Quicken Cashes In on the Mortgage Refi Boom

The refi boom helped the online lender vault past its rivals
“There’s a massive market out there, and 93 out of 100 people still wake up and go somewhere else.” — Bill EmersonPhotograph by Chip Somodevilla/Getty Images

No company has taken better advantage of the refinancing boom than Quicken Loans. The Detroit-based firm was the 34th-biggest mortgage lender in 2006. Last year, Quicken overtook Citigroup as the nation’s fifth-ranked mortgage lender in the third quarter. The $25 billion in loans it made during the fourth quarter pushed it past U.S. Bancorp and Bank of America into the No. 3 spot, behind Wells Fargo and JPMorgan Chase. For the full year, lending jumped to $70 billion, up from $30 billion in 2011, with refis accounting for 85 percent of the total. “Our mission is to do as much or more than we did last year,” says Chief Executive Officer Bill Emerson. “There’s a massive market out there, and 93 out of 100 people still wake up and go somewhere else.”
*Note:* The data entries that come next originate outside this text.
-- ==== Sys2Proof/Machine/Cmd.lean ====
section
/-! DEFINITION. Commands of the engines and of the trellis: their queues, tokens, traps, completion, the log of a phase, and the
hotness counters (R150, R152, R153, R206, R257, R258, R272, R309). -/

namespace Sys2Proof.Machine

/-! ## Queues (R150, R197, R198, R206) -/

/-- The commands a queue holds. -/
def QueueId.depth : QueueId → Nat
  | .chan _ => 16
  | .routing => 4
  | .courier => 4
  | .spawn => 1
  | .xpose => 4
  | .spill => 4
  | .claim _ => 32

/-- QKIND and QIDX of a queue (R257). -/
def QueueId.kindIdx : QueueId → Nat × Nat
  | .chan n => (1, n)
  | .routing => (2, 0)
  | .courier => (3, 0)
  | .spawn => (4, 0)
  | .claim n => (5, n)
  | .xpose => (6, 0)
  | .spill => (7, 0)

/-- The commands of a queue that have not started, in order. -/
def Core.queued (c : Core) (q : QueueId) : List Cmd := c.cmds.filter (fun m => m.queue == q && m.started == none)

/-- Whether a queue is full. -/
def Core.queueFull (c : Core) (q : QueueId) : Bool := q.depth ≤ (c.queued q).length

/-- The command of a number. -/
def Core.cmdOf (c : Core) (id : Nat) : Option Cmd := c.cmds.find? (fun m => m.id == id)

/-- The state with a command changed. -/
def onCmd (s : State) (d c id : Nat) (f : Cmd → Cmd) : State :=
  onCore s d c (fun x => { x with cmds := x.cmds.map (fun m => if m.id == id then f m else m) })

/-- The cycle bound that BND encodes; none for 0xFF (R37). -/
def boundOf (b : BitVec 8) : Option Nat := if b = 0xFF then none else some ((16 + b.toNat % 16) * 2 ^ (b.toNat / 16))

/-- Whether the consumed tokens of a command were satisfied before a cycle: those producers that issued before it have left. -/
def Cmd.tokensMet (m : Cmd) (c : Core) (now : Nat) : Bool :=
  m.waits.all (fun w => w.2.all (fun p => !(c.producers w.1 now).contains p))

/-- A command with nothing in it. -/
def Cmd.blank (id : Nat) (q : QueueId) (k : CmdKind) (now : Nat) : Cmd :=
  { id := id, queue := q, kind := k, params := [], kp := 0, waits := [], bound := none, issuedAt := now, started := none,
    half := 0, rows := 0, unit := 0, landed := 0, room := 0, fresh := 0, freshSeen := 0, freshDue := 0, data := [], doneAt := none, fromCourier := false, reissue := false,
    apc := 0, xpc := 0, opid := 0, chan := 0, aux := [], seen := [] }

/-- A command placed at the tail of its queue in the cycle of its word: its parameters, its tokens, its bound (R150, R206). -/
def issueCmd (s : State) (d c : Nat) (q : QueueId) (k : CmdKind) (params : List Word) (f : FE) : State :=
  let n := nextSeq s
  let s := n.2
  onCore s d c (fun x =>
    let waits := ([f.kc1, f.kc2, f.kc3].map (fun k => k.toNat)).filterMap (fun k =>
      if k = 0 then none else some (k, x.producers k s.cycle))
    let m : Cmd := { Cmd.blank n.1 q k s.cycle with
      params := params, kp := f.kp.toNat, waits := waits, bound := boundOf f.bnd, half := x.half, chan := f.ch.toNat, apc := x.ap.pc, xpc := x.xp.pc }
    { x.addProducer f.kp.toNat n.1 s.cycle with cmds := x.cmds ++ [m] })

/-! ## Traps of commands (R54, R150, R257) -/

/-- What a courier writes when it stops on a fault: STATE 0x80, the cause, and the byte offset of the word that failed (R158, R159). -/
def courierFault (cr : Courier) (pc cause : Nat) : Word :=
  fieldAt 0x80 56 ||| fieldAt cause 48 ||| fieldAt ((pc + 2 ^ 56 - cr.prog) % 2 ^ 24) 24

/-- A trap of a started command: its class by R407, with its queue and position, and as its position the older incomplete commands of its queue (R350). A
copy of the courier stops the courier instead, at the word that issued it (R158), but for a source page that is not resident, which stops
the task into REPLAY as for every engine read (R152, entry 127). -/
def cmdTrap (s : State) (d c : Nat) (m : Cmd) (replayable : Bool) (t : TrapInfo) : State :=
  let k := m.queue.kindIdx
  let s := onCore s d c (fun x => { x with cmds := x.cmds.filter (fun y => y.id != m.id) })
  if m.fromCourier && t.error ≠ 0x2001 then
    let cr := (coreOf s d c).courier
    if !cr.running || cr.ended then s
    else onCmd (onCore s d c (fun x => { x with courier := { x.courier with ended := true, waiting := false } })) d c cr.cmd
      (fun y => { y with aux := [(courierFault cr (m.aux.headD cr.pc) t.cause.code).toNat], unit := 1 })
  else
    let x := coreOf s d c
    let older := (x.cmds.filter (fun y => y.queue == m.queue && y.id < m.id)).length
    coreTrap s d c (if replayable then 3 else 2) { t with qkind := k.1, qidx := k.2, qpos := older } x.ap.pc x.xp.pc

/-- A command's trap with an address. -/
def cmdFault (s : State) (d c : Nat) (m : Cmd) (cause : Cause) (err info : Nat) : State :=
  cmdTrap s d c m (cause == .uncorrectable || cause == .checksum || cause == .vintageSpace || err = 0x2001)
    { trapAt cause info with error := err }

/-! ## Completion (R150, R272) -/

/-- The destination of a command, its row stride and its rows; one row where it has no stride. -/
def Cmd.landing (m : Cmd) : Word × Int × Nat :=
  let p := wordOf m.params
  let hi (w : Word) : Int := signedOf 32 (bits w 63 32)
  match m.kind with
  | .copy => (p 1, hi (p 3), bits (p 2) 39 24)
  | .copyV => (p 1, hi (p 3), bits (p 2) 39 24)
  | .fill => (p 2, hi (p 4), bits (p 3) 39 24)
  | .gather => (p 5, hi (p 3), bits (p 2) 39 24)
  | .rget => (p 0, 0, 1)
  | .xpose => (p 1, 0, 1)
  | .xposeP => (p 1, 0, 1)
  | .spill => (p 2, 0, 1)
  | _ => (0, 0, 1)

/-- Whether a command writes bytes of a phase-map range: a row of its destination begins at a buffer offset that is phase-mapped. -/
def Cmd.inPhase (m : Cmd) (c : Core) : Bool :=
  let dst := m.landing
  bits dst.1 63 60 ≠ 0 && (List.range dst.2.2).any (fun r =>
    let a : Int := bits dst.1 23 0 + r * dst.2.1
    decide (0 ≤ a) && isMappedOff c (bits dst.1 63 60) a.toNat)

/-- A command that is complete: it leaves, its producer leaves its token, and the log of the phase keeps it where it wrote a
phase-map range. -/
def finishCmd (s : State) (d c : Nat) (m : Cmd) : State :=
  onCore s d c (fun x =>
    let x := { x with cmds := x.cmds.filter (fun y => y.id != m.id) }
    let x := x.dropProducer m.kp m.id s.cycle
    if m.inPhase x && !m.reissue then { x with phaseLog := x.phaseLog ++ [m] } else x)

/-- Whether an earlier started command of a command's queue is still there. -/
def Core.blockedBy (c : Core) (m : Cmd) : Bool := c.cmds.any (fun y => y.queue == m.queue && y.started != none && y.id < m.id)

/-- A command's work is done in a cycle. -/
def doneCmd (s : State) (d c id due : Nat) : State :=
  at' (onCmd s d c id (fun m => { m with doneAt := some due })) due (.engineCommandComplete d c id)

/-! ## Hotness counters (R309) -/

/-- The bytes that a command of a tag moves. -/
def addHot (s : State) (d c tag n : Nat) : State :=
  onCore s d c (fun x => { x with hotBytes := tput x.hotBytes tag (min (2 ^ 56 - 1) (tget x.hotBytes tag 0 + n)) })

/-- A cycle in which a unit of a command of a tag waits for a port. -/
def addStall (s : State) (d c tag : Nat) : State :=
  onCore s d c (fun x => { x with hotStall := tput x.hotStall tag (min (2 ^ 56 - 1) (tget x.hotStall tag 0 + 1)) })

/-! ## The end of a phase's log (R272) -/

/-- At a SWAP the log becomes that of the phase that ends; more than 64 commands overflow it. -/
def Core.swapLog (c : Core) : Core :=
  { c with cmdLog := c.phaseLog.take 64, logOver := decide (64 < c.phaseLog.length), phaseLog := [] }

end Sys2Proof.Machine
end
For lenders able to withstand the housing bust, business is way up. New loans rose 22 percent in 2012, to $1.8 trillion, as the Federal Reserve drove 30-year mortgage rates to record lows and President Barack Obama expanded federal refinancing programs. Retreats by Bank of America and other large lenders left a “tremendous amount of market share available,” says John Robbins, CEO of Bexil American Mortgage.